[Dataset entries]

◇ ◇ ◇ ◇

/-- The accepted changes that a report's point states bring at a station, in point order (R155). -/
def changes (s : State) (a : Addr) (states : List PointState) : List (Option PointState) :=
  (filterPoints s.loop.stations[a].type 0 s.loop.stations[a].points states).map Prod.snd

/-- The condition in which a zone takes a point after an accepted change or none (R113). -/
def follows (old : Condition) (change : Option PointState) : Condition := (change.map PointState.condition).getD old

/-- A report of the ONLINE station at `a` brings new events under the number `n`; no settings, LINK TEST or broadcast makes its answer
poll wait (R157, R158, R162, R168). -/
structure Brings (s : State) (a : Addr) (line : List Bool) (n : Nat) : Prop extends Replies s a line where
  online : s.loop.stations[a].state = .online
  number : 1 ≤ n ∧ n ≤ 255 ∧ n ≠ s.loop.stations[a].lastEvent
  unhindered : s.p2.newSettings = false ∧ s.sup.linkTest = none ∧ (s.loop.broadcastDue = none ∨ s.loop.yielded = false)
  settled : Settled s

/-- The station at `a` is the door unit of the door of `r`, and its report with new events brings no change of a point (R155). -/
structure Presents (s : State) (a : Addr) (r : Room) (line : List Bool) (states : List PointState) (n : Nat) : Prop
    extends Brings s a line n where
  unit : s.loop.stations[a].type = .doorUnit ∧ s.loop.stations[a].room = num r
  four : states.length = 4
  still : ∀ c ∈ changes s a states, c = none

/-- What one presentation at the entry reader of a door unit does. -/
def presented (s : State) (line : List Bool) (states : List PointState) (n : Nat) (token : Token) (digits : List Nat) :
    Host.Outcome State Fault Refusal :=
  exec (.report ⟨line, some .doorUnit, states, n, .door [⟨.entry, token, digits⟩]⟩) s

/-- The answer poll of the station at `a` is in progress; it acknowledges the number `n` and carries these reader answers (R157). -/
def AnswerPoll (t : State) (a : Addr) (n : Nat) (answers : Option Answers) : Prop :=
  ∃ outputs bolt tone fire,
    t.loop.current = some ⟨some a, if t.p2.heldOff then .unsent else .ready, .station outputs bolt answers tone fire n⟩

/-- A report with one presentation is answered: the answer is kept with its event number and rides in the answer poll that is
built at once (R157). -/
def AnswersWith (o : Host.Outcome State Fault Refusal) (a : Addr) (n : Nat) (answer : ReaderAnswer) (effect : State → Prop) :
    Prop :=
  ∃ t, o = .next t ∧ t.loop.stations[a].lastEvent = n ∧ t.loop.stations[a].lastAnswers = some [answer] ∧
    t.loop.stations[a].slots.answers = some ⟨⟨n, [answer]⟩, true⟩ ∧ AnswerPoll t a n (some ⟨n, [answer]⟩) ∧ effect t

/-- A presentation of a token reaches the PIN stage: the door and the zone admit it, and the token names an ACTIVE bearer in
validity whose chain matches with these rights (R41 to R44). -/
structure ReachesPin (s : State) (a : Addr) (r : Room) (token : Token) (b : Nat) (rec : Bearer) (rights : Rights) : Prop where
  door : s.doorDenies a r = none
  zone : s.zones[r].state.allowsEntry = true
  token : s.findToken token = some b
  live : s.bt.bearers.get b = some rec
  active : rec.state = .active
  valid : s.inValidity rec = true
  chain : s.chainWalk rec.cls r (s.needed r (s.nightRules r rec.cls)) 16 rec.chainHead false = .matched rights

/-- The PIN stage demands digits (R45). -/
def demandsPin (s : State) (r : Room) (cls : Sys2Proof.Class) : Bool := s.nightRules r cls || s.sup.profiles[r].pinAlways

/-- The digits pass the PIN stage without signalling duress: the record's own PIN where one is demanded, else anything but the duress
form (R45). -/
def passesPin (s : State) (r : Room) (rec : Bearer) (digits : List Nat) : Prop :=
  if demandsPin s r rec.cls then ∃ p, rec.pin = some p ∧ digits.take 4 = pinDigits p
  else ∀ p, rec.pin = some p → digits.take 4 ≠ duressDigits p

/-- A presentation reaches stage 9: the digits pass, the bearer is outside, and the strongroom has room for it, for two where custody
applies (R45, R48). -/
structure ReachesPairing (s : State) (a : Addr) (r : Room) (token : Token) (digits : List Nat) (b : Nat) (rec : Bearer)
    (rights : Rights) : Prop extends ReachesPin s a r token b rec rights where
  pin : passesPin s r rec digits
  outside : s.entryOf b = none
  room : s.roomFor r (if s.custodyApplies r rec.cls (s.nightRules r rec.cls) then 2 else 1) = true

/-- A grant of the door of `r`: a closed door is released with kind Entry for the profile's unlock time, and the release command rides
in the answer poll of the door unit at `a` (R50, R77). -/
def DoorGranted (s t : State) (a : Addr) (r : Room) : Prop :=
  (s.doors[r].state = .secured →
    t.doors[r].state = .released ∧ t.doors[r].releaseKind = some .entry ∧ t.doors[r].unlock = some s.sup.profiles[r].unlock) ∧
  (s.stationOf .doorUnit (num r) = some a →
    t.loop.stations[a].slots.bolt = some ⟨.release s.sup.profiles[r].unlock, true⟩)

/-- The bearer has one entry more in a strongroom's list, with a link to its escort's entry or none (R59, R62). -/
def AdmittedTo (t : State) (r : Room) (b : Nat) (link : Option Nat) : Prop :=
  ∃ e o, t.entryOf b = some (e, o) ∧ o.room = r ∧ o.link = link ∧ o.escorted = 0 ∧ e ∈ t.roll.rooms[r].list

/-- The rights that a class allows (R19). -/
def allowedTo (cls : Sys2Proof.Class) (x : Rights) : Rights :=
  { enter := x.enter, night := x.night, custody := x.custody && cls = .custodian
    escort := x.escort && (cls = .staff || cls = .custodian || cls = .safetyOfficer)
    ventEntry := x.ventEntry && cls = .safetyOfficer }

/-- The rights include every right that is required. -/
def Covers (given need : Rights) : Prop :=
  (need.enter = true → given.enter = true) ∧ (need.night = true → given.night = true) ∧
    (need.custody = true → given.custody = true) ∧ (need.escort = true → given.escort = true) ∧
    (need.ventEntry = true → given.ventEntry = true)

/-- A chain entry names the strongroom, and its rights that the class allows include every required right (R20). -/
def NamesRoom (cls : Sys2Proof.Class) (r : Room) (need : Rights) (c : PermContent) : Prop :=
  c.rooms.getLsbD r.val = true ∧ Covers (allowedTo cls c.rights) need

/-- The same, with the entry's schedule in force. -/
def FitsNow (s : State) (cls : Sys2Proof.Class) (r : Room) (need : Rights) (c : PermContent) : Prop :=
  NamesRoom cls r need c ∧ ∃ i : Sched, c.schedule = i.val ∧ s.clk.inForce[i] = true

/-! ### Forms of operands -/

/-- A packed-BCD octet: neither digit is above 9. -/
def IsBcd (o : Octet) : Prop := o.toNat / 16 ≤ 9 ∧ o.toNat % 16 ≤ 9

/-- The two decimal digits of a packed-BCD octet as a number. -/
def twoDigits (o : Octet) : Nat := o.toNat / 16 * 10 + o.toNat % 16

/-- The days of a month (R25). -/
def daysIn (year month : Nat) : Nat :=
  if month = 2 then (if year % 4 = 0 then 29 else 28) else if month ∈ [4, 6, 9, 11] then 30 else 31

/-- A date with valid packed BCD, a month of 01 to 12 and a day of that month in that year (R5, R28). -/
def RealDate (d : Date) : Prop :=
  IsBcd d.year ∧ IsBcd d.month ∧ IsBcd d.day ∧ 1 ≤ twoDigits d.month ∧ twoDigits d.month ≤ 12 ∧ 1 ≤ twoDigits d.day ∧
    twoDigits d.day ≤ daysIn (twoDigits d.year) (twoDigits d.month)

/-- The six-digit decimal number yymmdd of a date (R3). -/
def yymmdd (d : Date) : Nat := twoDigits d.year * 10000 + twoDigits d.month * 100 + twoDigits d.day

/-- A time of day with valid packed BCD, an hour up to 23 and a minute up to 59 (R21). -/
def RealTime (t : HhMm) : Prop := IsBcd t.hour ∧ IsBcd t.minute ∧ twoDigits t.hour ≤ 23 ∧ twoDigits t.minute ≤ 59

/-- The four-digit decimal number hhmm of a time (R31). -/
def hhmm (t : HhMm) : Nat := twoDigits t.hour * 100 + twoDigits t.minute

/-- Every digit of a PIN is a decimal digit (R5). -/
def RealPin (p : PinBcd) : Prop :=
  p.toNat / 4096 ≤ 9 ∧ p.toNat / 256 % 16 ≤ 9 ∧ p.toNat / 16 % 16 ≤ 9 ∧ p.toNat % 16 ≤ 9

/-- A token code other than 0 and all ones (R4, R5). -/
def RealToken (t : Token) : Prop := t ≠ 0 ∧ t ≠ BitVec.allOnes 40

/-- The ranges of R5 on an ENROL. -/
def EnrolInRange (a : EnrolArgs) : Prop :=
  a.bearer ≤ 4095 ∧ RealToken a.token ∧ a.cls.toNat ≤ 4 ∧ (∀ p, a.pin = some p → RealPin p) ∧ RealDate a.validFrom ∧
    (∀ d, a.validUntil = some d → RealDate d ∧ yymmdd a.validFrom ≤ yymmdd d) ∧ a.escortLimit ≤ 7

/-- The ranges of R5 on the fields that an AMEND names (R7). -/
def AmendInRange (a : AmendArgs) : Prop :=
  1 ≤ a.bearer ∧ a.bearer ≤ 4095 ∧ (∀ t, a.token = some t → RealToken t) ∧ (∀ c, a.cls = some c → c.toNat ≤ 4) ∧
    (∀ p, a.pin = some (some p) → RealPin p) ∧ (∀ d, a.validFrom = some d → RealDate d) ∧
    (∀ d, a.validUntil = some (some d) → RealDate d) ∧ (∀ n, a.escortLimit = some n → n ≤ 7) ∧
    ∀ first last, a.validFrom = some first → a.validUntil = some (some last) → yymmdd first ≤ yymmdd last

/-- The ranges of R17 on a CHAIN WRITE. -/
def ChainInRange (a : ChainWriteArgs) : Prop :=
  1 ≤ a.bearer ∧ a.bearer ≤ 4095 ∧ a.contents.length ≤ 16 ∧
    ∀ c ∈ a.contents, c.rooms ≠ 0 ∧ c.schedule ≤ 63 ∧ c.rights.enter = true

/-- The ranges of R28 on a CLOCK SET. -/
def ClockInRange (a : ClockSetArgs) : Prop :=
  RealDate a.date ∧ IsBcd a.time.hour ∧ IsBcd a.time.minute ∧ IsBcd a.time.second ∧ twoDigits a.time.hour ≤ 23 ∧
    twoDigits a.time.minute ≤ 59 ∧ twoDigits a.time.second ≤ 59 ∧ 1 ≤ a.weekday ∧ a.weekday ≤ 7

/-- The ranges of R21 on a window. -/
def WindowInRange (w : Window) : Prop := w.days ≠ 0 ∧ RealTime w.start ∧ RealTime w.stop

/-- A holiday date that is a date; 29 February of every year is one (R22). -/
def RealHoliday : Holiday → Prop
  | .everyYear m d => IsBcd m ∧ IsBcd d ∧ 1 ≤ twoDigits m ∧ twoDigits m ≤ 12 ∧ 1 ≤ twoDigits d ∧ twoDigits d ≤ daysIn 0 (twoDigits m)
  | .dated y m d => RealDate ⟨y, m, d⟩

/-- The operands of ALARM ACK and ALARM RESET name a kind-and-key, each part in its range (R94, R99). -/
def NamesKey (a : AlarmArgs) (k : AlarmKey) : Prop :=
  a = ⟨some k.kind, k.room, k.bearer, k.station, k.point⟩ ∧ (∀ n, k.room = some n → 1 ≤ n ∧ n ≤ 16) ∧
    (∀ n, k.bearer = some n → 1 ≤ n ∧ n ≤ 4095) ∧ (∀ n, k.station = some n → n ≤ 96) ∧ ∀ n, k.point = some n → 1 ≤ n ∧ n ≤ 4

◇ ◇ ◇ ◇

# [Required action]
Could you set down, exactly as written, the lines above between the one holding "c.rooms.getLsbD r.val = true" and the one holding "def RealDate (d", inclusive, and nothing more?

# [Exercise output]
  c.rooms.getLsbD r.val = true ∧ Covers (allowedTo cls c.rights) need

/-- The same, with the entry's schedule in force. -/
def FitsNow (s : State) (cls : Sys2Proof.Class) (r : Room) (need : Rights) (c : PermContent) : Prop :=
  NamesRoom cls r need c ∧ ∃ i : Sched, c.schedule = i.val ∧ s.clk.inForce[i] = true

/-! ### Forms of operands -/

/-- A packed-BCD octet: neither digit is above 9. -/
def IsBcd (o : Octet) : Prop := o.toNat / 16 ≤ 9 ∧ o.toNat % 16 ≤ 9

/-- The two decimal digits of a packed-BCD octet as a number. -/
def twoDigits (o : Octet) : Nat := o.toNat / 16 * 10 + o.toNat % 16

/-- The days of a month (R25). -/
def daysIn (year month : Nat) : Nat :=
  if month = 2 then (if year % 4 = 0 then 29 else 28) else if month ∈ [4, 6, 9, 11] then 30 else 31

/-- A date with valid packed BCD, a month of 01 to 12 and a day of that month in that year (R5, R28). -/
def RealDate (d : Date) : Prop :=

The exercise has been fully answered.